» Exercise requirements
Only the lines below starting at the one that contains "if record.matched then" and ending at the one that contains "def Output.make (c" are to be reproduced, exactly and with both ends kept.

---+---

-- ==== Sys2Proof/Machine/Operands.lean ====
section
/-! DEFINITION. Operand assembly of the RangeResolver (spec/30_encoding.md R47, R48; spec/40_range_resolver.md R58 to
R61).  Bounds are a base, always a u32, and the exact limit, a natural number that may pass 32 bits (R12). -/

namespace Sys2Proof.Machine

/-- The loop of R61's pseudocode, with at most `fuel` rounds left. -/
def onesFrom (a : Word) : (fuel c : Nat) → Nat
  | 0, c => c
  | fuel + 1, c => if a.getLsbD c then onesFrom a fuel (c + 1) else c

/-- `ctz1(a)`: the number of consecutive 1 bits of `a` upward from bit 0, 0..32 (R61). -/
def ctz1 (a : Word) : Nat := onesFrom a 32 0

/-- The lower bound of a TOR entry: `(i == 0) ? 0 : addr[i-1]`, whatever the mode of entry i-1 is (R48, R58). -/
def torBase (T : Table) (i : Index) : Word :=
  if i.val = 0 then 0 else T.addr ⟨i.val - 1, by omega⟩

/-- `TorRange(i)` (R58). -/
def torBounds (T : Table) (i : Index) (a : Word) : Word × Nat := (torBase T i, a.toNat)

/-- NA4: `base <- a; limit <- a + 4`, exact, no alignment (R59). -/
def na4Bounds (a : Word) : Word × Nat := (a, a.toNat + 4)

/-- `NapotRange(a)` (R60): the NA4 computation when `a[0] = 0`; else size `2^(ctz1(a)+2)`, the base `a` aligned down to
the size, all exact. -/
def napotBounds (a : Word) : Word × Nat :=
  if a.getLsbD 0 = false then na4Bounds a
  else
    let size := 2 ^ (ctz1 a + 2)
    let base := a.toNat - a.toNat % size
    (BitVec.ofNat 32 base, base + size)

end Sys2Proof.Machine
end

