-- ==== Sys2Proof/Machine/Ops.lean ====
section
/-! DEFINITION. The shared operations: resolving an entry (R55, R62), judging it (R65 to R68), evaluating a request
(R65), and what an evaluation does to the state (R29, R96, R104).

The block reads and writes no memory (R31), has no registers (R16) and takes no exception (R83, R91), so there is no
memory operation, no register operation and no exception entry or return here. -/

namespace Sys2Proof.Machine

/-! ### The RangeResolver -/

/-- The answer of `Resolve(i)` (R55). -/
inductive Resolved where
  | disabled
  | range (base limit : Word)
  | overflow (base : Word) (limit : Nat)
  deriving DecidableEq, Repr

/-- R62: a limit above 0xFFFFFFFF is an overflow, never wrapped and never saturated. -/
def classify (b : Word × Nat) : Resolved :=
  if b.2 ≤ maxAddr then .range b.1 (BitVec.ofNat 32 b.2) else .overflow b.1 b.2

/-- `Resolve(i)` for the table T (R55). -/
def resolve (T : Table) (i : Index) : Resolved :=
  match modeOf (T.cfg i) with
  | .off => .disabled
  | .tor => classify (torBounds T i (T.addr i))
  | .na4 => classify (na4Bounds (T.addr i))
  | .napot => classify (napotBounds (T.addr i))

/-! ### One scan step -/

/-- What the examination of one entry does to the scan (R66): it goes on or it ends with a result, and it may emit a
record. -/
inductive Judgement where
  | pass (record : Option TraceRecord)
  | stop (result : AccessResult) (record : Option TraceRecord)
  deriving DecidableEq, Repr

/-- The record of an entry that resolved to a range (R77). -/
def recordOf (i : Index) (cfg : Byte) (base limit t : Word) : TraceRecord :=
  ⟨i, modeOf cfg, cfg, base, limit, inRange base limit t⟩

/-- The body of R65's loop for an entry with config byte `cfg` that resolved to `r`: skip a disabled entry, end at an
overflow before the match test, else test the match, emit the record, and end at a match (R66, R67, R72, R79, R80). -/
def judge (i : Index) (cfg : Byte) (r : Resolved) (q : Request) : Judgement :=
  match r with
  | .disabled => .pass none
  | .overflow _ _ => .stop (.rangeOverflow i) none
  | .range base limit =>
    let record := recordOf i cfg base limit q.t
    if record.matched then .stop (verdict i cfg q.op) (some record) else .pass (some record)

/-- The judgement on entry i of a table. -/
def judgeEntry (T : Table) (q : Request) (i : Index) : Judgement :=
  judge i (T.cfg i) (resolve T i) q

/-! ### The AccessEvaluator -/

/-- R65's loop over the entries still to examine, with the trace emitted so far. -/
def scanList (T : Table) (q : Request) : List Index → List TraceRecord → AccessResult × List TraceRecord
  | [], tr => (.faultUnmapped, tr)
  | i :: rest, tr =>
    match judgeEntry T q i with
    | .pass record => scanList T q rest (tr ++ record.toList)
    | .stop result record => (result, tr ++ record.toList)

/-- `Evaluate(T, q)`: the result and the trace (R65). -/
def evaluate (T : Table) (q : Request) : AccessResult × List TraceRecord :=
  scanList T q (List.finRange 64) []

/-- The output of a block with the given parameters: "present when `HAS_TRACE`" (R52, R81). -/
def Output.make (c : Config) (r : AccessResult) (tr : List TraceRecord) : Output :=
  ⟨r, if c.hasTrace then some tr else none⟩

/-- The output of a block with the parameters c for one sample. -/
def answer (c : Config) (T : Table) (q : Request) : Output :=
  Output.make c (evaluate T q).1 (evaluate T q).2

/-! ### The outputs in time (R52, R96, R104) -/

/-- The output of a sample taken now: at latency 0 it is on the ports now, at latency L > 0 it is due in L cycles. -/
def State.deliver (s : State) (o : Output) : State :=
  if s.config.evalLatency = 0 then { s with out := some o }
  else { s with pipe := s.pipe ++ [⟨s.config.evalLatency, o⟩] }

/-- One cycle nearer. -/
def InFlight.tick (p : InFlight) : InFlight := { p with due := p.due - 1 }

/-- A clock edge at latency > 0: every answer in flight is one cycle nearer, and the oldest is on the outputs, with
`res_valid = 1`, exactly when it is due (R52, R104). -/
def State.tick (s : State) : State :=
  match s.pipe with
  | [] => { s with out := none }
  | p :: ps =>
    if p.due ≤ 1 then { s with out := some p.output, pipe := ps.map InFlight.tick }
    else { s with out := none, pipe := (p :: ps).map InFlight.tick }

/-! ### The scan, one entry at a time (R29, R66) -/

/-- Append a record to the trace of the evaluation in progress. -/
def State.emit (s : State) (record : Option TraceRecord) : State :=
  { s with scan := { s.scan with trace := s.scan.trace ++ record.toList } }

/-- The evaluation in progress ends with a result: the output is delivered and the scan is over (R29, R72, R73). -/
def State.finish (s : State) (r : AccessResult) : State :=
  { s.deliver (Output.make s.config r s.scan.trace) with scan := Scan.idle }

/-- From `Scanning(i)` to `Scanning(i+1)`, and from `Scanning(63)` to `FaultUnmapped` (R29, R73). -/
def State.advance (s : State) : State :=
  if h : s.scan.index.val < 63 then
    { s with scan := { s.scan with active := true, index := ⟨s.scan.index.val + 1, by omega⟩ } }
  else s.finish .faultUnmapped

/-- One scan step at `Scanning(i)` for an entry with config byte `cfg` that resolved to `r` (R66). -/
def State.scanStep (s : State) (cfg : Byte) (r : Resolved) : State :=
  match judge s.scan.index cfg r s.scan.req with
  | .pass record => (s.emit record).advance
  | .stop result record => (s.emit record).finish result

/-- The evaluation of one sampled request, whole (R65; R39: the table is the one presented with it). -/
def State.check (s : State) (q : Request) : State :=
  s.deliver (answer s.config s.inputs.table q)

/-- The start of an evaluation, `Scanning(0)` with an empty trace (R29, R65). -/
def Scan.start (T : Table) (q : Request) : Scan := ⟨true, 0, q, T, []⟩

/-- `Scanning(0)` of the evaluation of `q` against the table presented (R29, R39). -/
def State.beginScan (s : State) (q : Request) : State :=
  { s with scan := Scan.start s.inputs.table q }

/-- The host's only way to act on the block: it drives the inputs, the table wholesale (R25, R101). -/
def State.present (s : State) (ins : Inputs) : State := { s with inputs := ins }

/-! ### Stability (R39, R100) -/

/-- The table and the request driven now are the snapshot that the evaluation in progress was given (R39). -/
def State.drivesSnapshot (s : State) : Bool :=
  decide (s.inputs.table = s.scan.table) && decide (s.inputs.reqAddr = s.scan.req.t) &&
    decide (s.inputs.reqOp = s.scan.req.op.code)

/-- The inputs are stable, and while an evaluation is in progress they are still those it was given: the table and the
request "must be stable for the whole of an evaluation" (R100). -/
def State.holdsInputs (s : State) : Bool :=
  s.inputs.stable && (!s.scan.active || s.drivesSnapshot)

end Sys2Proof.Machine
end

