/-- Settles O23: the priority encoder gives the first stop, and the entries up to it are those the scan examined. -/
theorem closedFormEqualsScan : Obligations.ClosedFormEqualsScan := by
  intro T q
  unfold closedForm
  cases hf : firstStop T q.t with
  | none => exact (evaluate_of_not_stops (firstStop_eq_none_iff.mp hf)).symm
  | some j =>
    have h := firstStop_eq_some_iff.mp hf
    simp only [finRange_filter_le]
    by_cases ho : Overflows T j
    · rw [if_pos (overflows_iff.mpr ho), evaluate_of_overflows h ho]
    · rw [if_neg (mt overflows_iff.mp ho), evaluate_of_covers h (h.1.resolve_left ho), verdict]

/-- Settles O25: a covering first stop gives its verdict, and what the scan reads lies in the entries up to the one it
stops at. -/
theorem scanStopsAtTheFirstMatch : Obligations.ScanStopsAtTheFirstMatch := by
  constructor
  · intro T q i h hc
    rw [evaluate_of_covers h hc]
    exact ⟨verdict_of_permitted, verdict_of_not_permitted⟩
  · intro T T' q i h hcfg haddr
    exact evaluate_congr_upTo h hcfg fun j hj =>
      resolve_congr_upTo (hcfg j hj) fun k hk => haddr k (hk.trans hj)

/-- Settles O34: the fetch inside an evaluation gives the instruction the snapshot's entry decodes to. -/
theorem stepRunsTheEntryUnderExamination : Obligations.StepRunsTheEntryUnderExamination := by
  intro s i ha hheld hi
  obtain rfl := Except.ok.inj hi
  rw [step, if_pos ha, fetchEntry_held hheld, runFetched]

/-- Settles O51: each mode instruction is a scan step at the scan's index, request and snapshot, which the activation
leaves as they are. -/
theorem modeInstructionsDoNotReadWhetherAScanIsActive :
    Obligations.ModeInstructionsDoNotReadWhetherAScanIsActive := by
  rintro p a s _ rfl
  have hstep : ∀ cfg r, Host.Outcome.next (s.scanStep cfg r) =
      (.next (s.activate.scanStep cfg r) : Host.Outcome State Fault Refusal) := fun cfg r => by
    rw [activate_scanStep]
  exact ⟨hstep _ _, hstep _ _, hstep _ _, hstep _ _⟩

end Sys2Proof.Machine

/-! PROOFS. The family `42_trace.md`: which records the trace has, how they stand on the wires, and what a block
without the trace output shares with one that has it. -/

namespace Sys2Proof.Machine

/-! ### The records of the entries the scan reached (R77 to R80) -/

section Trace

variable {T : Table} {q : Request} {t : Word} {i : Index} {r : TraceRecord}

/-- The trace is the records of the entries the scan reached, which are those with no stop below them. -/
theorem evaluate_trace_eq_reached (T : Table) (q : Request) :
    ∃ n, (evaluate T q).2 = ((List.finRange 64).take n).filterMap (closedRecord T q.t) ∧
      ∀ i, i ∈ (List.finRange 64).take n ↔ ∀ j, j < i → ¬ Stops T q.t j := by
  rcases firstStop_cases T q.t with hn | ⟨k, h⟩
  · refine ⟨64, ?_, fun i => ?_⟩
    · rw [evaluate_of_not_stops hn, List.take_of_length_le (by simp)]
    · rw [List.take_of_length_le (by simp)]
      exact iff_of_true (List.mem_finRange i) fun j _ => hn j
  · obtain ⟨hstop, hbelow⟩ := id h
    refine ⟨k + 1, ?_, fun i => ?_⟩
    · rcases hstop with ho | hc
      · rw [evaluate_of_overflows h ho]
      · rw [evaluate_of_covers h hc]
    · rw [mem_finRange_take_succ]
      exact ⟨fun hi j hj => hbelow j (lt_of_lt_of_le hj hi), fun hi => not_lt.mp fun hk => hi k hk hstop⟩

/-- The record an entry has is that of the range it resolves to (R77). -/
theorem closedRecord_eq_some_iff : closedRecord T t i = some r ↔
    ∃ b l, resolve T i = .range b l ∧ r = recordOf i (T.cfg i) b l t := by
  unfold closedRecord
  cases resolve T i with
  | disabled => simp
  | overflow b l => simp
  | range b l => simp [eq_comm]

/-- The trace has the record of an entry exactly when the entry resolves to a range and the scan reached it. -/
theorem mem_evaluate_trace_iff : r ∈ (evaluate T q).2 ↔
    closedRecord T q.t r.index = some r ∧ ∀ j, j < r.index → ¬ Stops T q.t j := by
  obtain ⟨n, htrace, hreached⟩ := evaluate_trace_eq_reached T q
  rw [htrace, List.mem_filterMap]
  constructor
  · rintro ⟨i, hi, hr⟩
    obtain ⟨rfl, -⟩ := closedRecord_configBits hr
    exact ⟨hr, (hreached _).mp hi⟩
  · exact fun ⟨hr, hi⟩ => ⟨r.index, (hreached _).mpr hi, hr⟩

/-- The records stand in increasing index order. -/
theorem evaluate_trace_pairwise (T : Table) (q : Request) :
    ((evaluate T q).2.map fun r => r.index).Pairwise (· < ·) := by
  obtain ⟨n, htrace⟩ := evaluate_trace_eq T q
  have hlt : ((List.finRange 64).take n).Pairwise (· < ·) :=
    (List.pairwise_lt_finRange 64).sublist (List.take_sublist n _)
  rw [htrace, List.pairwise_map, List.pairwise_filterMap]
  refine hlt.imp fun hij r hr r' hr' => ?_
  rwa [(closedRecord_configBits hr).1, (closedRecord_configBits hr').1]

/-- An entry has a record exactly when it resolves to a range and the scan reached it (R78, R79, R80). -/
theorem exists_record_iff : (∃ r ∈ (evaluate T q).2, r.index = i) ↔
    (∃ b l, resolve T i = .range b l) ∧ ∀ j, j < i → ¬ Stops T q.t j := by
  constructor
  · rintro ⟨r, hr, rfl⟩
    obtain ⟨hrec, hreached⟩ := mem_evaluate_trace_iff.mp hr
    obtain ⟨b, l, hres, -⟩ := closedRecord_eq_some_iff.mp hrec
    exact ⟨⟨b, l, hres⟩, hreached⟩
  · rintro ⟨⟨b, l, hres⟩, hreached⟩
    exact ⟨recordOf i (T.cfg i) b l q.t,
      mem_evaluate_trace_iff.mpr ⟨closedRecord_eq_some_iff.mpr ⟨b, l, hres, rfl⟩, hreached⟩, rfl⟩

---+---

» Reply to the exercise
    if record.matched then .stop (verdict i cfg q.op) (some record) else .pass (some record)

/-- The judgement on entry i of a table. -/
def judgeEntry (T : Table) (q : Request) (i : Index) : Judgement :=
  judge i (T.cfg i) (resolve T i) q

/-! ### The AccessEvaluator -/

/-- R65's loop over the entries still to examine, with the trace emitted so far. -/
def scanList (T : Table) (q : Request) : List Index → List TraceRecord → AccessResult × List TraceRecord
  | [], tr => (.faultUnmapped, tr)
  | i :: rest, tr =>
    match judgeEntry T q i with
    | .pass record => scanList T q rest (tr ++ record.toList)
    | .stop result record => (result, tr ++ record.toList)

/-- `Evaluate(T, q)`: the result and the trace (R65). -/
def evaluate (T : Table) (q : Request) : AccessResult × List TraceRecord :=
  scanList T q (List.finRange 64) []

/-- The output of a block with the given parameters: "present when `HAS_TRACE`" (R52, R81). -/
def Output.make (c : Config) (r : AccessResult) (tr : List TraceRecord) : Output :=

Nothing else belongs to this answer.